Verdachte komt lopend het ziekenhuis binnen en is bij bewustzijn. Volgens getuige [getuige 1] schopt en bonst hij tegen de deur en roept hij om hulp en zegt dat hij beschoten is. Ook moet hij zijn naam geven. Hij is, m.a.w. aanspreekbaar en kennelijk, gelet op de omstandigheden nog krachtig genoeg om kabaal te maken en tegen de deur te schoppen. Volgens chirurg Scheltinga is hij kort voor de operatie stabiel, niet in shock en goed aanspreekbaar. Volgens mw. Eijkelenboom zijn bij het betreden van het ziekenhuis de vitale functies intact en was er op dat moment geen sprake van functieverlies. De polsslag is regelmatig, de bloeddruk laat normale waarden zien.
Desondanks weet de man die er ondanks zijn schotverwonding kennelijk toch wel heel redelijk aan toe is, helemaal niets te melden over degene die hem heeft neergeschoten, waar dat precies is gebeurd, wie hem bracht, wie er nog meer in de auto zaten (minstens twee anderen) de reisroute, duur van de autorit, het verloop van de avond en nacht etc. etc.
Volgens [slachtoffer 2] droegen de overvallers donkere kleding. Op de beelden die getoond zijn op zitting op 21 mei zag ik een duidelijk verschil tussen de lichtblauwe broeken van het verplegend personeel en de broek van verdachte die duidelijk donkerder was. M.i. tegen het zwarte aan.
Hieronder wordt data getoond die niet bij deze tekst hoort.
/-- The queue limits of R305: the detail's cause, when a limit refuses the command. -/
def Dev.limitCause (d : Dev) (c : Cmd) : Option Nat :=
  if c.opcode == opReadLog || c.opcode == opResume then none
  else if decide (1024 ≤ (d.cqm.cmds.filter fun k => k.queue == c.queue && k.outstanding).length) then some 0
  else if decide (8192 ≤ (d.cqm.cmds.filter Cmd.outstanding).length) then some 1
  else if c.opcode == opWrite && decide (c.cls < 4) && decide (2 ≤ d.level 0) then some 2
  else none

/-- The first check of R304 that fails: status and detail. -/
def Dev.acceptCheck (d : Dev) (c : Cmd) (conn msgLen : Nat) : Option (Nat × List Byte) :=
  if !(isDataOp c.opcode || isServiceOp c.opcode || isMaintOp c.opcode) then some (stOpcode, [])
  else if !d.admits c conn then some (stWrongState, [])
  else if !c.wellMade msgLen then some (stParam, [])
  else if c.oneStream && c.stream == 0xFFFF then some (stStreamInvalid, [])
  else if d.cqm.cmds.any (fun k => k.queue == c.queue && k.tag == c.tag && k.outstanding) then some (stTagInUse, [])
  else match d.limitCause c with
    | some k => some (stQueueFull, leBytes 1 k)
    | none => none

/-- Whether the cobbler can take a request (R518): it is not restarting and its queue of 16 has room. -/
def Dev.cobblerBusy (d : Dev) : Option Nat :=
  if d.flag F.glbCobblerRestarting then some 2
  else if decide (16 ≤ (d.cqm.cmds.filter fun k => k.phase == .accepted && (k.opcode == opReadLog || k.opcode == opResume)).length)
  then some 1 else none

/-- Refuse a command at acceptance (R304): a STATUS, a log entry unless QUEUE_FULL, nothing queued; QUEUE_FULL is
charged against credit (R286). -/
def Dev.refuse (d : Dev) (c : Cmd) (conn segs status : Nat) (detail : List Byte) : Dev :=
  let d := (d.bump C.cqmRefused)
  let d := if status == stQueueFull then
      (d.bump C.cqmQueueFull).modConn conn fun k => { k with creditCut := k.creditCut + segs } else d
  d.completeNow { c with counts := false } status detail false 0

/-- Handover of a complete CMD message to CQM (R271, R304 to R306, R313): its command block, the P0 granules of its
data, how many segments it had. -/
def Dev.handover (d : Dev) (conn : Nat) (block : List Byte) (msgLen : Nat) (data : List Nat) (segs : Nat) : Dev :=
  match d.conn? conn with
  | none => d.releaseAll data ownHostRx
  | some k =>
    let op := fieldAt block 4 1
    let c : Cmd := ⟨d.cqm.nextH, k.queue, fieldAt block 0 4, op, fieldAt block 5 1 % 8, fieldAt block 6 2, block,
      fieldAt block 12 4, data, if isDataOp op then .queued else .accepted, d.frozen k.queue && op != opReadLog && op != opResume,
      op != opReadLog && op != opResume, d.glb.dev == .maintenance, false,
      if op == opRead || op == opLocate then fieldAt block 16 6 else 0⟩
    let d := { d with cqm := { d.cqm with nextH := d.cqm.nextH + 1 } }
    match d.acceptCheck c conn msgLen with
    | some (st, det) => d.refuse c conn segs st det
    | none =>
      let d := d.bump C.cqmAccepted
      let busy := if op == opReadLog || op == opResume then d.cobblerBusy else none
      match busy with
      | some r => d.completeNow { c with counts := false } stBusy [] false r
      | none =>
        let d := { d with cqm := { d.cqm with cmds := d.cqm.cmds ++ [c] } }
        if isMaintOp op && d.glb.dev != .maintenance then
          let d := { d with glb := { d.glb with maintConn := some conn, beforeMaint := d.glb.dev } }
          d.goState .maintenance
        else d

/-! ## Arbitration (R307 to R311) -/

/-- A queued command held back by a freeze, or behind one so held in its stream (R316, R322). -/
def Dev.blocked (d : Dev) (c : Cmd) : Bool :=
  c.held || (c.oneStream && d.cqm.cmds.any fun k =>
    k.oneStream && k.stream == c.stream && decide (k.h < c.h) && k.phase == .queued && k.held)

/-- Whether a queued command is the head of its stream, or names no stream (R307, R308). A command that names every
stream does not wait for commands that a freeze holds back (R316; log 12). -/
def Dev.isHead (d : Dev) (c : Cmd) : Bool :=
  if c.oneStream then
    !(d.cqm.cmds.any fun k => decide (k.h < c.h) && k.phase == .queued
      && ((k.oneStream && k.stream == c.stream) || k.everyStream))
  else if c.everyStream then
    !(d.cqm.cmds.any fun k => decide (k.h < c.h) && k.phase == .queued && isDataOp k.opcode && !d.blocked k)
  else true

/-- READ_RECORD and LOCATE commands dispatched (R309, R330). -/
def Dev.readsOut (d : Dev) : Nat :=
  (d.cqm.cmds.filter fun k => (k.opcode == opRead || k.opcode == opLocate) && k.inWork).length

/-- Whether an event that waits on the cobbler has arisen while it restarts (R17, R18): a freeze's log entry, READ_LOG or RESUME, a
join, or a hold for index commits. -/
def Dev.cobblerEvent (d : Dev) : Bool :=
  d.flag F.glbCobblerRestarting
    && (!d.cqm.owed.isEmpty || d.cqm.cmds.any (fun k => k.phase == .accepted && (k.opcode == opReadLog || k.opcode == opResume))
      || d.cas.members.any (fun m => m.state == 1 || m.state == 2) || (d.plc.hold && d.plc.holdCause == 1))

/-- Commands whose dispatch is tape work (R18). -/
def isTapeOp (o : Nat) : Bool := [opWrite, opRead, opLocate, opFlush, opLoad, opUnload].contains o

/-- Eligibility (R309); no tape work while an event waits on the cobbler (R18). -/
def Dev.eligible (d : Dev) (c : Cmd) : Bool :=
  c.phase == .queued && !d.frozen c.queue && d.isHead c && d.glb.dev.running && !(isTapeOp c.opcode && d.cobblerEvent)
    && ((c.opcode != opRead && c.opcode != opLocate) || decide (d.readsOut < d.get F.cqmCfgReadDepth))

/-- Order of the classes from the highest down: URGENT, then 0 to 3 (R309; log 13). -/
def classRank (c : Nat) : Nat := if c = 4 then 0 else c + 1

/-- The class of a head for arbitration: the highest of any command of its stream queued behind it (R309). -/
def Dev.arbClass (d : Dev) (c : Cmd) : Nat :=
  if !c.oneStream then c.cls
  else (d.cqm.cmds.filter fun k => k.oneStream && k.stream == c.stream && k.phase == .queued).foldl
    (fun b k => if decide (classRank k.cls < classRank b) then k.cls else b) c.cls

/-- The oldest eligible command of a class. -/
def Dev.oldest (d : Dev) (cls : Nat) : Option Cmd :=
  d.cqm.cmds.find? fun c => d.eligible c && d.arbClass c == cls

/-- W0 to W3 (R329). -/
def Dev.weight (d : Dev) (k : Nat) : Nat :=
  match k with
  | 0 => d.get F.cqmWeightW0 | 1 => d.get F.cqmWeightW1 | 2 => d.get F.cqmWeightW2 | _ => d.get F.cqmWeightW3

/-- The charge of a command at dispatch (R311). -/
def Cmd.charge (c : Cmd) : Nat := if c.opcode == opWrite then c.dataLen else if c.opcode == opRead then 0 else 4096

/-- Deficit round robin (R311): visit classes until one may dispatch; `fuel` bounds the visits. -/
def Dev.visit (d : Dev) : Nat → Option Cmd × Dev
  | 0 => (none, d)
  | n + 1 =>
    let k := d.cqm.visit
    let next := fun (q : Cqm) => { q with visit := (k + 1) % 4, granted := false }
    match d.oldest k with
    | none => Dev.visit { d with cqm := next { d.cqm with deficit := setAt d.cqm.deficit k 0 } } n
    | some c =>
      let df := d.cqm.deficit.getD k 0
      let df := if d.cqm.granted then df
        else df + (d.weight k * d.get F.cqmCfgQuantumKib * 1024 : Nat)
      if 0 < df then
        (some c, { d with cqm := { d.cqm with deficit := setAt d.cqm.deficit k (df - (c.charge : Nat)), granted := true } })
      else Dev.visit { d with cqm := next { d.cqm with deficit := setAt d.cqm.deficit k df } } n

/-- Visits after which some class that is not idle has a positive deficit. -/
def Dev.visitFuel (d : Dev) : Nat := 8 + 4 * d.cqm.deficit.foldl (fun n x => n + x.natAbs / 4096) 0

/-- Which command is dispatched next, if any (R310, R311). -/
def Dev.pick (d : Dev) : Option Cmd × Dev :=
  match d.oldest 4 with
  | some c => (some c, d.bump C.cqmUrgent)
  | none => if (List.range 4).any (fun k => (d.oldest k).isSome) then d.visit d.visitFuel else (none, d)

/-- DISPATCH_COMMAND (R310, R313): one command is dispatched; in idle, a data command other than LOAD and UNLOAD then
fails with NOT_LOADED, which freezes its queue (R322). -/
def Dev.dispatch (d : Dev) : Dev :=
  match d.pick with
  | (none, d) => d
  | (some c, d) =>
    let d := d.modCmd c.h fun c => { c with phase := .dispatched }
    let d := if c.oneStream then { d with strm := { d.strm with ctxs := d.strm.ctxs.map fun x =>
        if x.stream == c.stream then { x with lastUse := d.time } else x } } else d
    if d.glb.dev == .idle && c.opcode != opLoad && c.opcode != opUnload then d.finish c.h stNotLoaded [] else d

/-- The dispatched command `h`, when it has the opcode and no command of its stream dispatched before it has still to
begin (R307). -/
def Dev.ready? (d : Dev) (h op : Nat) : Option Cmd :=
  match d.cmd? h with
  | some c =>
    if c.opcode == op && (c.phase == .dispatched || c.phase == .started)
        && !(c.oneStream && d.cqm.cmds.any fun k =>
          k.oneStream && k.stream == c.stream && decide (k.h < c.h) && k.phase == .dispatched)
    then some c else none
  | none => none

/-- The accepted service or maintenance command `h`, when it has the opcode and no freeze holds it (R322). -/
def Dev.accepted? (d : Dev) (h op : Nat) : Option Cmd :=
  match d.cmd? h with
  | some c => if c.opcode == op && c.phase == .accepted && !(c.waiting && c.held) then some c else none
  | none => none

/-- The effect of an accepted maintenance command `h` of an operation; it waits while the cobbler restarts (R17). One whose
turn comes after maintenance has ended completes with WRONG_STATE (R299; log 16). -/
def Dev.maint (d : Dev) (h op sub : Nat) (f : Cmd → Dev) : Dev :=
  match d.accepted? h op with
  | some c =>
    if c.par 16 1 != sub || d.flag F.glbCobblerRestarting then d
    else if d.glb.dev != .maintenance then d.finish h stWrongState []
    else f c
  | none => d

/-- Send a DATA_IN and then the STATUS of a command that completes GOOD (R301, R303). -/
def Dev.answerData (d : Dev) (c : Cmd) (bytes detail : List Byte) : Dev :=
  let head := leBytes 4 c.tag ++ leBytes 1 c.opcode ++ leBytes 3 0 ++ leBytes 4 bytes.length ++ leBytes 4 0
  let d := d.sendFor c typDataIn (Payload.onDie (head ++ bytes)) (16 + bytes.length) none []
  d.finish c.h stGood detail

/-! ## READ_LOG and RESUME (R323, R328) -/

/-- READ_LOG (R328): up to COUNT entries from FIRST_SEQ, filtered by epoch unless ALL is 1. -/
def Dev.readLog (d : Dev) (h : Nat) : Dev :=
  match d.accepted? h opReadLog with
  | none => d
  | some c =>
    match d.cobblerBusy with
    | some 2 => d
    | _ =>
      let first := c.par 16 6
      let eps := match d.queue? c.queue with | some q => q.epochs | none => []
      let all := bitAt (c.par 24 1) 0
      let es := (d.cqm.log.reverse.filter fun e =>
        decide (first ≤ e.seq.toNat) && (all || eps.contains e.epoch)).take (c.par 22 2)
      let next := match es.getLast? with | some e => e.seq.toNat + 1 | none => first
      d.answerData c (es.map LogEntry.bytes).flatten (leBytes 6 next ++ leBytes 2 es.length)

/-- RESUME (R323): release or discard the held commands of a frozen queue; NOT_FROZEN otherwise. -/
def Dev.resume (d : Dev) (h : Nat) : Dev :=
  match d.accepted? h opResume with
  | none => d
  | some c =>
    if d.flag F.glbCobblerRestarting then d
    else if !d.frozen c.queue then d.finish h stNotFrozen []
    else
      let held := d.cqm.cmds.filter fun k => k.queue == c.queue && k.waiting
      let n := held.length
      let d := d.modQueue c.queue fun q => { q with frozen := false }
      if bitAt (c.par 16 1) 0 then
        let d := d.log (d.cmdEntry 4 c 0 0 (leBytes 2 n))
        let d := held.foldl (fun d k => (d.completeNow k stDiscarded [] false 0).bump C.cqmDiscarded) d
        d.finish h stGood (leBytes 2 n)
      else
        let d := d.mapCmds fun k => if k.queue == c.queue then { k with held := false } else k
        (d.log (d.cmdEntry 3 c 0 0 [])).finish h stGood (leBytes 2 n)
Uit de getuigenverklaring van [getuige 3] bij de RC dd 14 juni 06 blijkt dat verdachte in het MMC niet wilde dat de politie of familie gewaarschuwd werd. Dat is toch heel gek. Want verdachte zal weten dat de eerste uren na een schietincident hele belangrijke uren zijn voor de politie als je de toedracht en daders wilt achterhalen. Maar als je betrokken bent bij een overval is het laatste watje wil natuurlijk dat de politie je komt bezoeken. En al helemaal niet, dat dat meteen gebeurt. Als er nog sporen kunnen worden gevonden. Volgens [getuige 1] (RC 24-05-06) wilde hij niet zeggen wie hij was. Dat past naadloos in dat beeld en past anderzijds weer helemaal niet bij een man die door een onbekende is neergeschoten in Eindhoven en wiens vader maanden later —verdachte zit dan overigens wel vast — een advertentie in de krant laat zetten om getuigen op te sporen. Waarom gebeurt dat dan niet meteen, zou je denken.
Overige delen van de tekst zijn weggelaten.